SELINSGROVE — Seventeen-year-old Emma Shea is petitioning to keep pet chickens in her backyard after running afoul with a Penn Township ordinance.

Eight months ago, Shea, a homeschooled animal lover, purchased five baby chicks through the mail after doing research on the birds and whether there were any local laws barring them from the residential neighborhood where she lives with her father, Gregory Shea.

She built a pen and fence in the backyard of their Woodlynn Drive property where she raised the birds, along with two ducks she later purchased at a farm supply store.

“She’s always creating things and she did all the research herself,” said the elder Shea.

Emma Shea admits to overlooking the Penn Township ordinance that prohibits livestock in residential neighborhoods.

It turns out a rooster she named Dancy was among the three-day-old birds she purchased and that’s where the trouble began.

Gregory Shea said he was annoyed by the 6 a.m. crowing, but said his daughter purchased a crow collar to reduce the noise. It wasn’t enough to stop at least one neighbor from complaining to township officials.

“The neighbors don’t appreciate the rooster,” said township Manager Julie Hartley who sent the family a letter in late August informing them of the ordinance and giving them 30 days to remove the animals or seek a variance.

Emma Shea said she intends to try and change the law, which she said is outdated and points out that a barking dog or a lawnmower are louder than a rooster’s crowing.

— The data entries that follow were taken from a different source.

-- ==== Sys2Proof/Machine/Digest.lean ====
section
/-! DEFINITION. The digest engine (R618 to R641): claims, messages, the device's own use and queued digests, and the
`DIG_` commands. -/
namespace Sys2Proof.Machine

/-! ### Claims (R624 to R627, R634) -/

/-- `DIG.CLAIM` reads free. -/
def Digest.free (g : Digest) : Bool := decide (g.claim = 0xFF)

/-- The Room that holds the engine by a register claim. -/
def Digest.guest (g : Digest) : Option RoomId := if g.claim.toNat < 16 then some (fin16 g.claim.toNat) else none

/-- `DIG.STATUS.slots` (R621). -/
def KeyStore.loaded (k : KeyStore) : Nat := maskOf 8 fun i => (k.slots.toList.getD i none).isSome

/-- A Room is bound to a port, by the entry copied at step 10 (R236, R262). -/
def RoomRegs.boundTo (r : RoomRegs) (p : Sys2Proof.Port) : Bool :=
  match p with
  | .spi => decide (r.idPort = 1)
  | .i2c => decide (r.idPort = 2)
  | .uart => decide (r.idPort = 3)

/-- A WAITING record that needs the engine to go on: its first kept number is 1 (R634). -/
def Rec.needsEngine (r : Rec) : Bool :=
  decide (r.st = .waiting) && decide (r.wait.head? = some 1) &&
    (r.opcode == 0x600 || r.opcode == 0xA00 || r.opcode == 0xA01)

/-- A part of a queued message as a record holds it (R640): identifier, index, `last`, mode, slot and data. -/
def Rec.part (r : Rec) : Nat × Nat × Bool × Nat × Nat × List Byte :=
  let a := r.args.getD []
  (numAt a 4 2, byteAt a 2, byteAt a 3 == 1, byteAt a 0, byteAt a 1, slice a 8 (r.len - 8))

/-- The held parts of an identifier of a Room, in the order taken. -/
def Device.parts (d : Device) (n : RoomId) (ident : Nat) : List Rec :=
  d.reqs.recs.filter fun r => r.opcode == 0x601 && r.st == .waiting && r.id.room == n && r.part.1 == ident

/-- A message is whole: its `last` part is held and every part before it (R640). -/
def wholeMessage (l : List Rec) : Bool :=
  match l.find? fun r => r.part.2.2.1 with
  | some z => (List.range (z.part.2.1 + 1)).all fun i => l.any fun r => r.part.2.1 == i
  | none => false

/-- The first whole queued message, as a part of it (R635). -/
def Device.queueReady (d : Device) : Option Rec :=
  d.reqs.recs.find? fun r => r.opcode == 0x601 && r.st == .waiting && wholeMessage (d.parts r.id.room r.part.1)

/-- A keeper restart is under way, whose image the Starter ROM digests (R213, R633). -/
def Device.restartRuns (d : Device) : Bool :=
  decide (d.keepers.a.offUse = .restarting) || decide (d.keepers.b.offUse = .restarting)

/-- What the device needs the engine for: the value `DIG.CLAIM` takes for it (R624, R634). -/
def Device.digWants (d : Device) : Option Byte :=
  if d.restartRuns || d.reqs.recs.any Rec.needsEngine || !d.sec.responses.isEmpty then some 0x80
  else (d.queueReady).map fun r => BitVec.ofNat 8 (0x40 + r.id.room.val)

/-- The device waits for the engine while a guest holds it: it sets its reservation (R634). -/
def Device.digReserve (d : Device) : Device :=
  d.when (d.dig.guest.isSome && d.digWants.isSome) (·.updDig fun g => { g with resv := true })

/-- A claim ends: the engine passes to the device when it is reserved and still needed, else it is free (R630, R634). -/
def Device.digRelease (d : Device) : Device :=
  let next : Byte := if d.dig.resv then d.digWants.getD 0xFF else 0xFF
  d.updDig fun g => { g with claim := next, running := false, resv := false, msg := [] }

/-- No guest holds the engine: it is free or has passed to the device (R634). -/
def Device.engineIdle (d : Device) : Bool := d.dig.guest.isNone

/-- The device has the engine for a use of its own other than the restart of a keeper, which comes first (R213, R634). -/
def Device.digOurs (d : Device) : Bool := d.engineIdle && !d.restartRuns

/-- The restarting keeper's Starter ROM asks for the engine, from the start of its restart on: it takes the free engine, or
reserves it against every claim to come (R213, R634; when it asks: log entry 118). -/
def Device.engineAsk (d : Device) : Device :=
  d.when d.restartRuns (·.updDig fun g =>
    if g.guest.isSome then { g with resv := true } else { g with claim := 0x80 })

/-- The device ends its use (R634). -/
def Device.digDone (d : Device) : Device :=
  d.when d.digOurs (·.updDig fun g => { g with claim := 0xFF })

/-- A Room's claim is aborted without a result (R631). -/
def Device.digAbortRoom (d : Device) (n : RoomId) : Device := d.when (d.dig.guest == some n) (·.digRelease)

/-- LODGE, SHIP and every start release the engine (R631). -/
def Device.digStop (d : Device) : Device :=
  d.updDig fun g => { g with claim := 0xFF, running := false, resv := false, msg := [] }

/-- The results of the latest start: none (R636). -/
def Device.digStep10 (d : Device) : Device :=
  d.digStop.updDig fun g => { g with rSeq := 0, rSource := 0xFF, rHmac := false, rSlot := 0, result := List.replicate 32 0,
                                     foreign := false, overrun := false, err := 0, count := 0, hmac := false, slot := 0 }

/-- A write to `DIG.CLAIM` (R625). -/
def Device.digClaim (d : Device) (p : Sys2Proof.Port) (n : RoomId) (v : Byte) : Device :=
  let r := d.rooms.get n
  if v.toNat = n.val ∧ r.boundTo p ∧ r.st = .opened ∧ d.hasFeature n 8 ∧ d.dig.free ∧ d.dig.resv = false then
    d.updDig fun g => { g with claim := v, claimTime := d.now, lastWrite := d.now, running := false, msg := [] }
  else d

/-- A write to `DIG.CTRL` or `DIG.DATA` (R627): it takes effect from the holder through its port; a write of another Room
sets `foreign`; with the engine free or taken by the device it is discarded. -/
def Device.digFrom (d : Device) (p : Sys2Proof.Port) (n : RoomId) (f : Device → Device) : Device :=
  match d.dig.guest with
  | none => d
  | some h =>
    if h = n ∧ (d.rooms.get n).boundTo p then f (d.updDig fun g => { g with lastWrite := d.now })
    else d.updDig fun g => { g with foreign := true }

/-- START (R628). -/
def Device.digStartMsg (d : Device) (n : RoomId) (mac : Bool) (slot : Nat) : Device :=
  let e := if mac then
      (if d.mayKey n slot = false then 1 else if (d.keys.slots.toList.getD slot none).isSome then 0 else 2)
    else 0
  d.updDig fun g =>
    let g := { g with foreign := false, err := e }
    if e = 0 then { g with running := true, hmac := mac, slot := if mac then slot else 0, count := 0, msg := [], overrun := false }
    else g

/-- Bytes of `DIG.DATA` from an offset (R629). -/
def Device.digData (d : Device) (off : Nat) (l : List Byte) : Device :=
  d.updDig fun g =>
    if off + l.length ≤ 0xF00 ∧ g.running then
      { g with msg := g.msg ++ l, count := g.count + BitVec.ofNat 48 l.length }
    else { g with err := 5 }

/-- The digest of a message in a mode: HMAC under a loaded slot, or PLAIN (R618). The manual gives no result under a slot
that is no longer loaded: a free value (log entry 2). -/
def Device.digest (d : Device) (mac : Bool) (slot : Nat) (m : List Byte) : List Byte :=
  if mac then
    match d.keys.slots.toList.getD slot none with
    | some k => Sys2Proof.Machine.hmac k m
    | none => leBytes 32 (Config.freeNat d.freeCtr)
  else sha256 m

/-- A guest result replaces the former one as one unit (R630, R636, R637). -/
def Device.digPublish (d : Device) (source : Byte) (mac : Bool) (slot : Nat) (r : List Byte) : Device :=
  ({ d with freeCtr := d.freeCtr + 1 } : Device).updDig fun g =>
    { g with rSeq := if g.rSeq = 65535 then 1 else g.rSeq + 1, rSource := source, rHmac := mac, rSlot := slot,
             result := r }

/-- FINISH (R630). -/
def Device.digFinishMsg (d : Device) (n : RoomId) : Device :=
  let g := d.dig
  if g.running ∧ (g.err = 0 ∨ g.err = 1) then
    (d.digPublish (BitVec.ofNat 8 n.val) g.hmac g.slot (d.digest g.hmac g.slot g.msg)).digRelease
  else d.digRelease

/-- A claim times out: `idle` or maximum (R631, R642). -/
def Device.digTimeout (d : Device) (maximum : Bool) : Device :=
  match d.dig.guest with
  | some n => ((d.digRelease).updDig fun g => { g with err := 4 }).raise (coded 0x0E 1 (256 * n.val + b2n maximum))
  | none => d

/-- A word written to `DIG.CTRL` (R637). -/
def Device.digCtrl (d : Device) (n : RoomId) (w : Word) : Device :=
  let v := w.toNat
  match v % 8 with
  | 1 => d.digStartMsg n (w.getLsbD 3) (v / 16 % 8)
  | 2 => d.digFinishMsg n
  | 3 => d.digRelease
  | _ => d.updDig fun g => { g with err := 5 }

/-! ### Queued work and keys at step 4 (R634, R635, R639, R640) -/

/-- Digests the first whole queued message and completes its parts (R635, R640). -/
def Device.digQueueOne (d : Device) : Device :=
  match d.queueReady with
  | none => d
  | some r0 =>
    if d.digOurs = false then d
    else
      let n := r0.id.room
      let l := d.parts n r0.part.1
      let z := ((l.find? fun r => r.part.2.2.1).map fun r => r.part.2.1).getD 0
      let m := (List.range (z + 1)).flatMap fun i => ((l.find? fun r => r.part.2.1 == i).map fun r => r.part.2.2.2.2.2).getD []
      let mac := decide (r0.part.2.2.2.1 = 1)
      let slot := r0.part.2.2.2.2.1
      let x := d.digest mac slot m
      let d := (d.digPublish (BitVec.ofNat 8 (0x40 + n.val)) mac slot x).buffer n 0 x
      d.each l fun r d => d.complete r.id stOk (if r.part.2.2.1 then x.take 8 else [])

/-- Begins the key store write of a `DIG_KEYLOAD` (R639): the states are computed, and the write waits for its end. -/
def Device.keyBegin (d : Device) (r : Rec) : Device :=
  let a := r.args.getD []
  let n := byteAt a 1
  let keys := if n = 0 then none else some (slotKeys (slice a 8 n))
  (d.updKeys fun k => { k with loading := some (r.id, Fin.ofNat 8 (byteAt a 0), keys) }).updRec r.id
    fun r => { r with wait := [2], intent := .open true }

/-- Key loads that waited for the engine begin once it is the device's. -/
def Device.keyWaiters (d : Device) : Device :=
  d.each d.reqs.recs fun r d =>
    d.when (r.opcode == 0x600 && r.needsEngine && d.digOurs && d.keys.loading.isNone) (·.keyBegin r)

/-- The key store write ends (R639, R642). -/
def Device.keyDone (d : Device) (ok_ : Bool) : Device :=
  match d.keys.loading with
  | none => d
  | some (id, slot, keys) =>
    let d := d.updKeys fun k => { k with loading := none, slots := if ok_ then vput k.slots slot keys else k.slots }
    let d := d.when ok_ (·.raise (coded 0x0E 2 (256 * slot.val + b2n keys.isSome)))
    d.complete id (if ok_ then stOk else stFault)
      (if ok_ then leBytes 1 slot.val ++ leBytes 1 d.keys.loaded else [])

/-- The parts of an identifier that are held complete with `FAULT` (R641). -/
def Device.queueFail (d : Device) (n : RoomId) (ident : Nat) : Device :=
  d.each (d.parts n ident) fun r d => d.complete r.id stFault []

/-- Identifiers whose parts are incomplete 10 s after the first: kept number 0 of a part is its execution time (R641). -/
def Device.queueAged (d : Device) : Device :=
  d.each d.reqs.recs fun r d =>
    d.when (r.opcode == 0x601 && r.st == .waiting && decide (r.wait.getD 0 0 + 10000000 ≤ d.now) &&
      !wholeMessage (d.parts r.id.room r.part.1)) (·.queueFail r.id.room r.part.1)

/-- The digest engine at step 4 of a working Batch. -/
def Device.digStep4 (d : Device) : Device :=
  ((((d.queueAged.keyWaiters).digQueueOne).digDone).digReserve).engineAsk

/-! ### Commands (R639, R640) -/

/-- The lifecycle words hold RETURNED (R701, R705). -/
def Device.isReturned (d : Device) : Bool :=
  let k := fun (v : Vector Word 4) => (v.toList.filter fun w => decide (w ≠ 0xFFFFFFFF)).length
  decide (max (k d.sec.copyA) (k d.sec.copyB) = 3)

/-- `DIG_KEYLOAD` (R639, R705). -/
def cmdDigKeyload : Cmd :=
  { op := 0x600, cls := .roomChange, feature := some 8, len := 56, exact := fun a => some (8 + byteAt a 1), safe := .owner,
    once := fun _ => true,
    allot := fun d n a => decide (7 < byteAt a 0) || d.mayKey n (byteAt a 0),
    argsOk := fun _ _ a => decide (2 ≤ byteAt a 0) && decide (byteAt a 0 ≤ 7) && decide (byteAt a 1 ≤ 48) && zeroAt a 2 6,
    run := fun d id a =>
      if d.isReturned then (d, fails stFault)
      else if d.digOurs ∧ d.keys.loading.isNone then
        let n := byteAt a 1
        let keys := if n = 0 then none else some (slotKeys (slice a 8 n))
        (d.updKeys fun k => { k with loading := some (id, Fin.ofNat 8 (byteAt a 0), keys) }, .wait [2] (.open true))
      else (d.digReserve, .wait [1] (.open false)) }

/-- `DIG_QUEUE` (R640, R641). -/
def cmdDigQueue : Cmd :=
  { op := 0x601, cls := .roomChange, feature := some 8, len := 56, minLen := 8, safe := .owner,
    allot := fun d n a => byteAt a 0 != 1 || decide (7 < byteAt a 1) || d.mayKey n (byteAt a 1),
    argsOk := fun _ _ a => decide (byteAt a 0 ≤ 1) && (decide (byteAt a 0 = 1) || decide (byteAt a 1 = 0)) &&
      decide (byteAt a 1 ≤ 7) && decide (byteAt a 2 ≤ 63) && decide (byteAt a 3 ≤ 1) && zeroAt a 6 2,
    run := fun d id a =>
      let ident := numAt a 4 2
      let held := (d.parts id.room ident).filter fun r => r.id != id
      let last := byteAt a 3 == 1
      if held.any fun r => r.part.2.1 == byteAt a 2 || r.part.2.2.2.1 != byteAt a 0 || r.part.2.2.2.2.1 != byteAt a 1 then
        (d, fails stBadArg)
      else if last && held.any fun r => r.part.2.2.1 then
        (d.each held fun r d => d.complete r.id stFault [], fails stFault)
      else
        let first := (held.head?.map fun r => r.wait.getD 0 0).getD d.now
        if last then (d, .wait [first]) else (d, .accept [] [first]) }

end Sys2Proof.Machine
end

She has found a new home for Dancy, but hopes to keep the other chickens, hens and ducks to which she has become attached over the past several months.

Abigail, a Lavender Orpington chicken, often falls asleep in Emma Shea’s arms and a hen named Brownie laid its first egg on Thursday.

“They all have their own personality and are absolutely, 100 percent a part of the family,” she said.

As of Thursday afternoon, Emma Shea has received 943 signatures in support of her keeping the poultry pets on an online Avaaz petition she created four days earlier.